Murphy sees four forces contending in Egypt today; pious Islam, political Islam, cultural Islam and thinking Islam. Murphy admits that the intolerant Wahhabi interpretation of Islam is very influential. They want to remove all vestiges of the West and destroy all secular and liberal Moslems. She cites the murder of the writer Farag Foda and the attempted murder of Novelist Naguib Mahfouz as examples along with murders of Coptic Christians and foreign tourists. The "pious" intention is to install an Islamic state and implement shar'ia - the primitive Islamic legal code.

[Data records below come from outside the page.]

-- ==== Sys2Proof/Syntax.lean ====
section
/-! DEFINITION. The instructions of the module: one constructor a row of the opcode table, in the table's order.
Swarm instructions (R30 to R41), matrix-unit moves (R42 to R46, R227) and the steps of the devices
(95_what_each_step_holds.md), each with its operands as names, never as raw bits. -/

namespace Sys2Proof

/-- A register field x0 to x63 (R31). -/
abbrev Reg := BitVec 6

/-- A predicate p0 to p127 (R21). -/
abbrev Pred := BitVec 7

/-- The common header of a swarm instruction (R30): guard, negation, wait mask, counter set. -/
structure Hdr where
  gp : Pred := 0
  gn : Bool := false
  wm : BitVec 4 := 0
  sc : Option (Fin 4) := none
  deriving DecidableEq, Repr

/-- Integer type, TY of the R form (R32). -/
inductive IntTy where | i64 | i32
  deriving DecidableEq, Repr

/-- Float type, TY of the R form (R32). -/
inductive FloatTy where | f32 | f16 | bf16
  deriving DecidableEq, Repr

/-- Rounding direction (R32). -/
inductive Rm where | rne | rz | rd | ru
  deriving DecidableEq, Repr

/-- Operand signedness of MULH (R132). -/
inductive MulhKind where | ss | uu | su
  deriving DecidableEq, Repr

/-- Kinds of SHI (R138). -/
inductive ShiKind where | l | r | a | ror
  deriving DecidableEq, Repr

/-- The types of FCVT (R141). -/
inductive CvtTy where | f32 | f16 | bf16 | i64 | i32 | u64 | u32
  deriving DecidableEq, Repr

/-- Condition codes of ICMP (R34). -/
inductive Icc where | eq | ne | lt | ge | ltu | geu | le | gt | leu | gtu | tst
  deriving DecidableEq, Repr

/-- Condition codes of FCMP (R34). -/
inductive Fcc where | eq | ne | lt | ge | le | gt | ord | uno
  deriving DecidableEq, Repr

/-- Second operand of ICMP: a register or the signed immediate (R34, IM). -/
inductive CmpSrc where | reg (b : Reg) | imm (v : BitVec 12)
  deriving DecidableEq, Repr

/-- Access size (R36, SZ). -/
inductive MSize where | b1 | b2 | b4 | b8 | b16
  deriving DecidableEq, Repr

/-- Memory order (R36, ORD). -/
inductive MOrd where | rlx | acq | rel | ar
  deriving DecidableEq, Repr

/-- The five scopes (R14). -/
inductive Scope where | cor | cl | die | pkg | sys
  deriving DecidableEq, Repr

/-- The kinds of AMO (R165). -/
inductive AmoKind where | swap | add | and | or | xor | min | max | minu | maxu | fadd
  deriving DecidableEq, Repr

/-- The address fields of the M form (R36): base, index, offset in units of the size. -/
structure MAddr where
  a : Reg
  b : Reg
  off : BitVec 14
  deriving DecidableEq, Repr

/-- The scopes of TLBINV (R192). -/
inductive InvScope where | cl | die | pkg
  deriving DecidableEq, Repr

/-- The output ports of the matrix unit (R227). -/
inductive OutPort where | hrows | htag | hblk | lrow | hval | stat | count
  deriving DecidableEq, Repr

/-- Source of seq.jump (R227): a bay, or the TAG of the current A tile. -/
inductive JumpSrc where | bay (m : BitVec 7) | htag
  deriving DecidableEq, Repr

/-- Source of seq.loopn (R227, R229): the immediate count - 1, or an output. -/
inductive LoopSrc where | imm (m : BitVec 7) | out (p : OutPort)
  deriving DecidableEq, Repr

/-- Array modes (R227, ar.mode). -/
inductive ArMode where | bf16 | fp16 | int8 | l6 | fp32 | fp32c | micro
  deriving DecidableEq, Repr

/-- Start values (R227, ar.accum). -/
inductive Accum where | zero | acc | pinf | ninf
  deriving DecidableEq, Repr

/-- Feed source (R227, af.from). -/
inductive FeedSrc where | tile | bank (b : BitVec 2)
  deriving DecidableEq, Repr

/-- Output formats (R227, dr.fmt), with the numbering of R17's windows. -/
inductive OFmt where | fp32 | bf16 | fp16 | l6 | int8 | int4
  deriving DecidableEq, Repr

/-- PP operations and variants (R240). -/
inductive PpOp where | none | rowmax | rowmin | rowsum | exp2 | mulv | divv | thrNeg | thrZero
  deriving DecidableEq, Repr

/-- Operation codes of a palette op (R235). -/
inductive PalOpc where | fin | mul | add | sub | min | max | selge
  deriving DecidableEq, Repr

/-- Operands of a palette op (R235). -/
inductive PalArg where | a | b | s | t
  deriving DecidableEq, Repr

/-- A palette op (R235). -/
structure PalOp where
  opc : PalOpc
  x : PalArg
  y : PalArg
  deriving DecidableEq, Repr

/-- Where a decrement comes from (R89, R90): the context that sent it and its pc, its task or launch handle (0 none), what its handler
would be: HND of a task, or HENT, queue, level and PREC of a launch, and the group of a launch helper. -/
structure DecSrc where
  ctx : Nat
  pc : Nat
  unit : Nat
  hnd : Nat
  hent : Nat
  qid : Nat
  prio : Nat
  prec : Bool
  gid : Option Nat := none
  deriving DecidableEq, Repr

/-- A request of another module for memory of this one (R322). -/
structure RemoteReq where
  src : Nat
  rid : Nat
  off : Nat
  /-- 0 read, 1 write, 2 AMO, 3 CAS, 4 LDFE, 5 LDFF, 6 STEF, 7 STFF, 8 FEZERO, 9 the waiter of request `rid` leaves its list (R298) -/
  op : Nat
  size : Nat
  kind : AmoKind
  v1 : Nat
  v2 : Nat
  /-- did it arrive encrypted, under which epoch and packet counter, and does its tag verify (R328, R329) -/
  enc : Bool
  epoch : Nat
  ctr : Nat
  tagOk : Bool
  ecc : Bool
  /-- fe.limit carried with a full/empty access (R299) -/
  limit : Nat
  /-- the X bit of a sign-extending load (R57), the order and the scope of the access, and whether a switch may combine it (R326) -/
  x : Bool := false
  ord : MOrd := .rlx
  sco : Scope := .cor
  cmb : Bool := false
  deriving DecidableEq, Repr

/-- How a reply arrived (R328, R329): encrypted or clear, its epoch and packet counter, and whether its tag verifies. -/
structure PktAuth where
  enc : Bool
  epoch : Nat
  ctr : Nat
  tagOk : Bool
  deriving DecidableEq, Repr

/-- The refusal of a posted request (R322, R340): its fault code, and how it arrived. -/
structure LateCode where
  code : Nat
  auth : PktAuth
  deriving DecidableEq, Repr

/-- The acknowledgement of a posted request (R163): the number of the request, and how it arrived. -/
structure PostedAck where
  tag : Nat
  auth : PktAuth
  deriving DecidableEq, Repr

/-- A channel message in flight (R307): target and source endpoint addresses (R304), the GEN it was meant for. -/
structure ChanMsg where
  dst : Nat
  src : Nat
  gen : Nat
  body : List Byte
  deriving DecidableEq, Repr

/-- A grant in flight (R306). -/
structure GrantMsg where
  dst : Nat
  amount : Nat
  gen : Nat
  limit : Nat
  deriving DecidableEq, Repr

/-- A host access through a BAR2 window (R331). -/
structure HostAcc where
  off : Nat
  write : Bool
  size : Nat
  val : Nat
  deriving DecidableEq, Repr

Murphy hopes that "thinking Islam" will lead an Islamic reformation. Not a chance. The complexity of the infighting is exceeded only by its irrelevance. The fanatics will win. In Islam they always win.

Murphy observes that the Egyptian population is growing rapidly. One third of the population is under 15 years old. The combination of Western medicine with the Islamic policy of keeping women ignorant and pregnant has resulted in a population explosion. The economy can't keep up and there is increasing poverty which fuels the growth of intolerant Islamic fundamentalism. Anwar Sadat supported radical Islamic groups like the Muslim Brotherhood until they killed him. The Egyptian government is made up of old men holding on to power. They alternately try to placate the terrorists or repress them. These tactics will fail. Osama Bin Laden's chief deputy is Egyptian Ayman al-Zawahari. Egypt, like the rest of the Moslem world, is headed back to the good old days of the Mamelukes.